In either case, there are some simple shortcuts you can use to make the process quicker. For applications that are on the network or in CD-ROM media format, I keep the CD-ROMs in a centralized location at my desk or in a nearby filing cabinet. For network-based applications, I create shortcuts to the networked media that I want to install, which I keep in a folder on my home share.
Most people have a Windows XP CD-ROM that has Service Pack 2 slipstreamed with a customized, unattended install text file (Unattend.txt or Winnt.sif) with the network operating system (NOS)-based install applications and settings tailored. This works great for the base install application, but you will find that the standard CD-ROM media is quickly filled to near capacity after you include security patches, hotfixes and other small application install source files. To prevent that from happening, you'll have to remove certain directory structures from the CD-ROM.
For an SMS administrator -- or anyone who has access to a network share that's filled with gigs and gigs of SMS installer packages -- the build will go even faster after your final reboot from the Windows install media. For those of you with this type of access, it is simply a matter of finding the installer package you need. (Or you can always go to your trusty home share and find your "shortcuts" directory and just click on the icon.)
You don't need to spend hundreds of dollars for an application that creates a customized NOS install. Microsoft provides one for no cost -- except for the licensing and purchase of the Windows media. Best of all, it is actually included in the same media you are installing in the support\tools folder. All you have to do is extract the deploy.cab file. Then open the application called setupmgr.exe and it will guide you through the process of a Windows unattended installation, a System Preparation Tool install, a Remote Installation Server or a Remote Installation Services (RIS) install.
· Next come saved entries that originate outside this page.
-- ==== Sys2Proof/Tests/Slice0.lean ====
section
/-! SUPPORT. Tests on small states: the checks of WellFormed refuse ill-formed commands, the manual's worked numbers come
out, and every statement's premises are met together by a concrete state, clause by clause. -/

namespace Sys2Proof.Tests

open Sys2Proof.Machine

-- One test is checked after the other: checked side by side, their threads' stacks alone pass the memory limit.
set_option Elab.async false

/-! ### Frames and small states -/

/-- A frame in which a packet arrives undamaged. -/
def frameOf (p : HostPacket) : Frame := Frame.ofWords (p.header :: p.rest)

/-- A SYNC, an ACK and a NAK from the host, and a request packet. -/
def syncPacket : HostPacket := ⟨0xA0000000#32, []⟩
def ackPacket (next : SeqNum) : HostPacket := ⟨8#4 ++ next ++ 0#21, []⟩
def nakPacket (next : SeqNum) : HostPacket := ⟨9#4 ++ next ++ 0#21, []⟩
def requestPacket (kind : BitVec 4) (seq : SeqNum) (length : BitVec 8) (rest : List Word) : HostPacket :=
  ⟨requestHeader kind seq .privileged 0 0x22 length, rest⟩

/-- A frame too short to hold a header word and a check value. -/
def shortFrame : Frame := ⟨[0x12, 0x34, 0x56, 0x78, 0x9A, 0xBC, 0xDE], false⟩

/-- The part with the link UP and nothing due. -/
def up : State :=
  { State.reset with link := { LinkPort.reset.synced with due := ⟨false, false, false, false⟩ }, credits := .initial }

/-- The part held in reset. -/
def held : State :=
  { State.reset with resetHeld := true, link := { LinkPort.reset with requestTimer := none } }

/-- Endpoint 9 in state `x`, on lane 2, select 1. -/
def withNine (x : EpState) : State := up.setDescriptor 9 { Descriptor.reset 9 with state := x }

/-- Entry 7 of the manual's worked example: a BLOCK window of endpoint 9 (section 1.8, step 2), posted or not. -/
def blockWindow (posted : Bool) : WindowEntry :=
  { valid := true, base := 0x50000000, sizeLog := 20, kind := .block, endpoint := 9, readAllowed := true,
    writeAllowed := true, privilegedOnly := true, posted := posted, readCmd := some 0x0B, writeCmd := some 0x02,
    addrWidth := 3, addrBase := 0x100000, dummy := 8 }

/-- Endpoint 9 in state `x` behind entry 7. -/
def mapped (x : EpState) (posted : Bool) : State := (withNine x).setWindow 7 (blockWindow posted)

/-- A MEM request, and a state in which it is next to be taken. -/
def memRequest (d : Direction) (address : Word) (length : BitVec 8) (beats : List Word) : MemRequest :=
  ⟨d, 0x22, .privileged, address, length, beats⟩
def givenMem (s : State) (m : MemRequest) : State := { s with memHanded := [m] }

/-- A command, a CFG request, and a state in which it is next to be taken. -/
def command (cls : ReqClass) (code index : Byte) : CfgRequest := ⟨.write, 0x33, cls, 0x008, 1, [code ++ 0#16 ++ index]⟩
def cfgWriteOf (start : BitVec 10) (data : List Word) : CfgRequest :=
  ⟨.write, 0x33, .privileged, start, BitVec.ofNat 8 data.length, data⟩
def given (s : State) (r : CfgRequest) : State := { s with cfgHanded := [r] }

/-- Slot 7 of the worked block read: 16 beats in blocks 12 and 13 (section 4.7). -/
def blockSlot (st : SlotState) (done : Nat) : Slot :=
  { state := st, tag := 0x44, cls := .privileged, direction := .read, posted := false, length := 16, beatsDone := done,
    blocks := [12, 13], translation := some ⟨7, .block, 9, some 0x0B, 3, 0x102A40, 8⟩, status := none }

/-- Lane 2's engine in the worked block read, in a state and part of SHIFTING. -/
def blockEngine (st : EngineState) (p : Option Phase) (units left : Nat) (cut : Cut) : Engine :=
  { Engine.reset with
    engineState := st, phase := p, unitCount := units, wordsLeft := left, cut := cut, currentEndpoint := some 9
    currentSlot := some 7, value := 0x102A40, selects := selectAsserted 1 }

/-- The worked block read in hand, its endpoint in state `x`. -/
def reading (x : EpState) (g : Engine) (sl : Slot) : State :=
  (((mapped x false).setSlot 7 sl).setQueue 9 [7]).setEngine 2 g

/-- The same with the engine idle and the slot at the head of its queue. -/
def queued : State := reading .active Engine.reset (blockSlot .queued 0)

/-- A replay buffer of two packets, numbered 126 and 127. -/
def buffered : LinkPort :=
  { up.link with replayBuffer := [⟨126, .notice .malformed⟩, ⟨127, .notice .malformed⟩], outboundNext := 0,
                 replayTimer := some 128 }
def withLink (k : LinkPort) : State := up.setLink k

/-! ### WellFormed: each check refuses an ill-formed command -/

theorem test_bad_packet_of_a_good_frame_refused : (Instr.badPacket (frameOf syncPacket)).wellFormed = false := by
  decide +kernel
theorem test_sequenced_packet_of_an_ack_refused : (Instr.sequencedPacket (frameOf (ackPacket 5))).wellFormed = false := by
  decide +kernel
theorem test_host_ack_of_a_nak_refused : (Instr.hostAck (frameOf (nakPacket 5))).wellFormed = false := by decide +kernel
theorem test_host_nak_of_an_ack_refused : (Instr.hostNak (frameOf (ackPacket 5))).wellFormed = false := by decide +kernel
theorem test_sync_of_a_bad_frame_refused : (Instr.sync shortFrame).wellFormed = false := by decide +kernel
theorem test_arrivals_of_their_kind_accepted :
    (Instr.badPacket shortFrame).wellFormed = true ∧ (Instr.hostAck (frameOf (ackPacket 5))).wellFormed = true ∧
      (Instr.hostNak (frameOf (nakPacket 5))).wellFormed = true ∧ (Instr.sync (frameOf syncPacket)).wellFormed = true ∧
      (Instr.sequencedPacket (frameOf (requestPacket 1 0 1 [0]))).wellFormed = true := by
  decide +kernel

/-! ### The manual's numbers -/

/-- The header word of section 11.6, and its bytes. -/
theorem test_read_data_header_of_the_example :
    OutPacket.words (.sequenced ⟨34, .readData 0x22 .busy []⟩) = [0x54462200#32] ∧
      (OutPacket.bytes (.sequenced ⟨34, .readData 0x22 .busy []⟩)).take 4 = [0x54, 0x46, 0x22, 0x00] := by
  decide +kernel

/-- The check value of the nine ASCII digits under this generator, all ones at the start and no inversion: the published
value of that code. -/
theorem test_check_value_of_nine_digits :
    checkValue [0x31, 0x32, 0x33, 0x34, 0x35, 0x36, 0x37, 0x38, 0x39] = 0x0376E6E7#32 := by
  decide +kernel

/-- The frame the part sends is read back as its words (R129). -/
theorem test_sent_frame_is_read_back : (Frame.ofWords [0x54462200#32]).packet? = some ⟨0x54462200#32, []⟩ := by
  decide +kernel

/-- An unknown kind code is treated as sequenced, with its sequence number, and is malformed (R128, R174). -/
theorem test_unknown_kind_is_sequenced_and_malformed :
    (frameOf ⟨0xD0A00000#32, []⟩).arrival = .sequenced ⟨0xD0A00000#32, []⟩ ∧
      (HostPacket.seq ⟨0xD0A00000#32, []⟩) = 5 ∧ (HostPacket.request? ⟨0xD0A00000#32, []⟩) = none := by
  decide +kernel

/-- The staging record of section 1.8, step 1, and COMMIT-WINDOW 3 of it. -/
def stagedRegister : State :=
  { up with staging := tabulate fun k : Fin 8 =>
      ([0x40000000, 0x0005000A, 0x00000003, 0x01020103, 0x00000001, 0, 0, 0] : List Word).getD k.val 0 }

theorem test_commit_of_the_worked_register_window :
    (commitWindow 3 stagedRegister).1 = .ok ∧
      (commitWindow 3 stagedRegister).2.lookup 0x400003FF = some 3 ∧
      (commitWindow 3 stagedRegister).2.lookup 0x40000400 = none := by
  decide +kernel

/-- The outcome's state meets `P`; an outcome that is no next state does not. -/
def gives (r : Result) (P : State → Bool) : Bool :=
  match r with
  | .next t => P t
  | .fault _ => false
  | .refused _ => false

/-- Step 5 of section 1.8: a MEM-READ of 16 beats through entry 7 has first value 0x10_2A40, 3 address bytes, command
0x0B and 8 dummy bit periods; it takes two blocks and joins queue 9. -/
theorem test_worked_block_read_accepted :
    gives (exec .memRead (givenMem (mapped .active true) (memRequest .read 0x50002A40 16 []))) (fun t =>
      decide (t.slots[0].translation = some ⟨7, .block, 9, some 0x0B, 3, 0x102A40, 8⟩) &&
        decide (t.slots[0].blocks = [0, 1]) && decide (t.queues[9] = [0]) && decide (t.slots[0].posted = false)) =
      true := by
  decide +kernel

/-- Event 1 of section 4.7: the grant. -/
theorem test_worked_grant :
    gives (exec (.grant 2) queued) (fun t =>
      decide (t.engines[2].wordsLeft = 16) && decide (t.engines[2].value = 0x102A40) &&
        decide (t.engines[2].selects = 0xD) && decide (t.engines[2].nextSelect = 2) &&
        decide (t.slots[7].state = .active)) = true := by
  decide +kernel

/-- Event 3 of section 4.7: LEAD ends and 0x0B goes out, bit 7 first. In bit period 4, the first high one, LnCLK is low
until core-clock period 10 and high from there to period 20 (R70, clockMode 0, clockDiv 10). -/
theorem test_worked_command_byte :
    gives (exec (.phaseEnd 2) (reading .active (blockEngine .shifting (some .lead) 0 16 .none) (blockSlot .active 0)))
      (fun t => decide (t.engines[2].phase = some .command) &&
        gives (exec (.phaseEnd 2) t) (fun u =>
          decide (u.engines[2].unitOut = [false, false, false, false, true, false, true, true]) &&
            decide ([0, 9, 10, 19, 20].map u.engines[2].clockLevelAt = [false, false, true, true, false]) &&
            decide ([3, 4].map (u.engines[2].dataLevelAt 0 · 0) = [false, true]))) = true := by
  decide +kernel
There is also a complied help manual included called Ref.Chm. It shows you exactly what you need to get started and explains all of the lines that setupmgr.exe has added to your unattended text file and provides further customizations that you can add, such as desktop layouts and even network settings.
Don Hite is an NT administrator responsible for the North American SMS and SQL server
technologies for Quintiles Transnational Corp., based in Kansas City, Mo. He can be reached at Don.Hite@Quintiles.Com.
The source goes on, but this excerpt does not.